Most functions can fail, and any user-facing app has to be prepared for it so that it behaves gracefully towards the user. In that sense I agree that the error reporting mechanism doesn’t matter. It’s unclear though what the difference was for the GP.
johnmaguire
I'm not sure I understand how both occurred at once. Typically an uncaught exception will result in a crash, but this would generally be considered an error at the call site (i.e. failing to handle error conditions.)
ToucanLoucan
For one: terminating execution
More importantly: why is having more than one account an "exception" at all? That's not an error or fail condition, at least in my mind. I wouldn't call our use of the framework an edge case by any means, it opens a web form in which one puts authentication details, passes through the flow, and then we are given authentication tokens and the user data we need. It's not unheard of for more than one account to be returned (especially on our test devices which have many) and I get the one-account function not being suitable for handling that, my question is... why even have it then, when the multi-account one performs the exact same function, better, without an extra error condition that might arise?
kfajdsl
> For one: terminating execution
Seems like you should have a generic error handler that will at a minimum catch unexpected, unhandled exceptions with a 'Something went wrong' toast or similar?
TOGoS
> why is having more than one account an "exception" at all? That's not an error or fail condition
It is if the caller is expecting there to be exactly one account.
This is why I generally like to return a set of things from any function that might possibly return zero or more than one things. Fewer special cases that way.
But if the API of the function is to return one, then you either give one at random, which is probably not right, or throw an exception. And with the latter, the person programming the caller will be nudged towards using the other API, which is probably what they should have done anyway, and then, as you say, the returns-one-account function should probably just not exist at all.
null
lostdog
A lot of the "science" we do is experimenting on bunches of humans, giving them surveys, and treating the result as objective. How many places can we do much better by surveying a specific AI?
It may not be objective, but at least it's consistent, and it reflects something about the default human position.
For example, there are no good ways of measuring the amount of technical debt in a codebase. It's such a fuzzy question that only subjective measures work. But what if we show the AI one file at a time, ask "Rate, 1-10, the comprehensibility, complexity, and malleability of this code," and then average across the codebase. Then we get measure of tech debt, which we can compare over time to measure if it's rising or falling. The AI makes subjective measurements consistent.
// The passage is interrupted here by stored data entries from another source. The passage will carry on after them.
-- ==== Sys2Proof/Machine/Egress.lean ====
section
/-! DEFINITION. The Track's cell path: cells that arrive (R248, R250, R253, R256), the two lookups (R262, R266, R272),
the matching (R254), departures with their mirror copies (R255, R276, R277), aged frames (R281) and the commit (R267,
R268). -/

namespace Sys2Proof.Machine

/-! ### Cells that leave -/

/-- Puts a picked copy into a list in the order of the picks. -/
def insertPick : List TrackCopy → TrackCopy → List TrackCopy
  | [], k => [k]
  | j :: l, k => if k.pick.getD 0 < j.pick.getD 0 then k :: j :: l else j :: insertPick l k

/-- The TMG's and the local channels' order of the copies at an egress position: a port's picked copies in the order of the
picks (R293); at a local channel in the order in which their headers arrived (R286), up to the first whose frame is not
whole (R256). -/
def State.releaseOrder (s : State) (e : Nat) : List TrackCopy :=
  let here := s.copies.filter fun k => k.egress == e
  if e < 64 then (here.filter fun k => k.pick.isSome).foldl insertPick []
  else here.takeWhile fun k => match s.frameOf k.frame with | some x => x.complete | none => false

/-- One cell of a copy leaves. A unicast frame's cell is freed with it; a multicast frame's are freed with its last copy
(R259, R272). -/
def State.cellLeaves (s : State) (k : TrackCopy) (x : TrackFrame) : State :=
  let s := s.setCopy { k with sent := k.sent + 1, staged := k.staged.filter fun n => n != k.sent }
  if k.mcast then s else (s.setFrame { x with freed := x.freed + 1 }).releaseCell x.ingress x.cls

/-- A copy has left whole, or been ended. -/
def State.copyLeft (s : State) (k : TrackCopy) : State := (s.dropCopy k).reapFrame k.frame

/-- Sends the next cell of a copy that has begun, if it is staged and its egress takes it; an abandoned frame's copy is
ended with an ABORT cell (R256). None where nothing moves. A local endpoint takes the whole frame (R256). -/
def State.sendNext (s : State) (k : TrackCopy) : Option State :=
  match s.frameOf k.frame with
  | none => none
  | some x =>
    if k.egress < 64 then
      if !s.linkFree k.egress x.cls then none
      else if x.aborted then some ((s.newCell k.egress x.cls abortCell).copyLeft k)
      else if k.staged.contains k.sent then
        let body := cellBytes (frameBytes k.hdr x.payload) k.sent
        let s := (s.newCell k.egress x.cls body).cellLeaves k x
        some (if k.sent + 1 = x.cells then s.copyLeft k else s)
      else none
    else if k.staged.contains k.sent then
      let s := s.cellLeaves k x
      if k.sent + 1 = x.cells then
        let f : Frame := ⟨k.hdr, x.payload⟩
        let s := if f.cmark then s.inc Obj.markReceived x.cls 0 64 1 else s
        some ((s.send (.deliver k.egress f)).copyLeft k)
      else some s
    else none

/-- Sends what the copies that have begun at an egress position can send, in their order. -/
def egressGo (e : Nat) : Nat → State → State
  | 0, s => s
  | n + 1, s =>
    match (s.releaseOrder e).findSome? (fun k => if k.began then s.sendNext k else none) with
    | some s => egressGo e n s
    | none => s

/-- Sends what an egress position can send. -/
def State.egressPump (s : State) (e : Nat) : State :=
  egressGo e (((s.copies.filter fun k => k.egress == e).map fun k => k.staged.length + 1).sum) s

/-! ### Mirroring -/

/-- Whether a departure matches a session (R276). -/
def State.mirrorMatches (s : State) (m : Nat) (ingress egress cls : Nat) : Bool :=
  let e := s.rd Obj.mirrorSession m
  e.testBit 0 && e.testBit (8 + cls) && (if egress < 64 then e.testBit (32 + egress) else e.testBit 161)
    && (if ingress < 64 then e.testBit (96 + ingress) else e.testBit 160)

/-- A mirror copy as its frame departs (R277): the prefix, little-endian, and how much of the frame is copied. -/
def State.mirrorMake (s : State) (m seq : Nat) (k : TrackCopy) (x : TrackFrame) : MirrorHeld :=
  let keep := 64 * (s.fld Obj.mirrorSession m 13 3 + 1)
  let pre := m + x.ingress * 2 ^ 8 + k.egress * 2 ^ 16 + bits k.hdr 216 1 * 2 ^ 24 + b2n k.mcast * 2 ^ 25
    + b2n (decide (keep < 32 + x.frame.plen)) * 2 ^ 26 + (32 + x.frame.plen) * 2 ^ 32 + (s.now % 2 ^ 64) * 2 ^ 64
    + (seq % 2 ^ 64) * 2 ^ 128
  { frame := k.frame, hdr := k.hdr, keep := keep, session := m, pre := leBytes 32 pre }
This essay gives such a cool new idea, while only scratching the surface.
delusional
> it reflects something about the default human position
No it doesn't. Nothing that comes out of an LLM reflects anything except the corpus it was trained on and the sampling method used. That definitionally true, since those are the very things it is a product of.
You get NO subjective or objective insight from asking the AI about "technical debt" you only get an opaque statistical metric that you can't explain.
BriggyDwiggs42
If you knew that the model never changed it might be very helpful, but most of the big providers constantly mess with their models.
cwillu
Even if you used a local copy of a model, it would still just be a semi-quantitative version of “everyone knows ‹thing-you-don't-have-a-grounded-argument-for›”
layer8
Their performance also varies depending on load (concurrent users).
We can just measure things, but then there’s Goodhart's law.
With the proposed way of measuring code quality, it’s also unclear how comparable the resulting numbers would be between different projects. If one project has more essential complexity than another project, it’s bound to yield a worse score, even if the code quality is on par.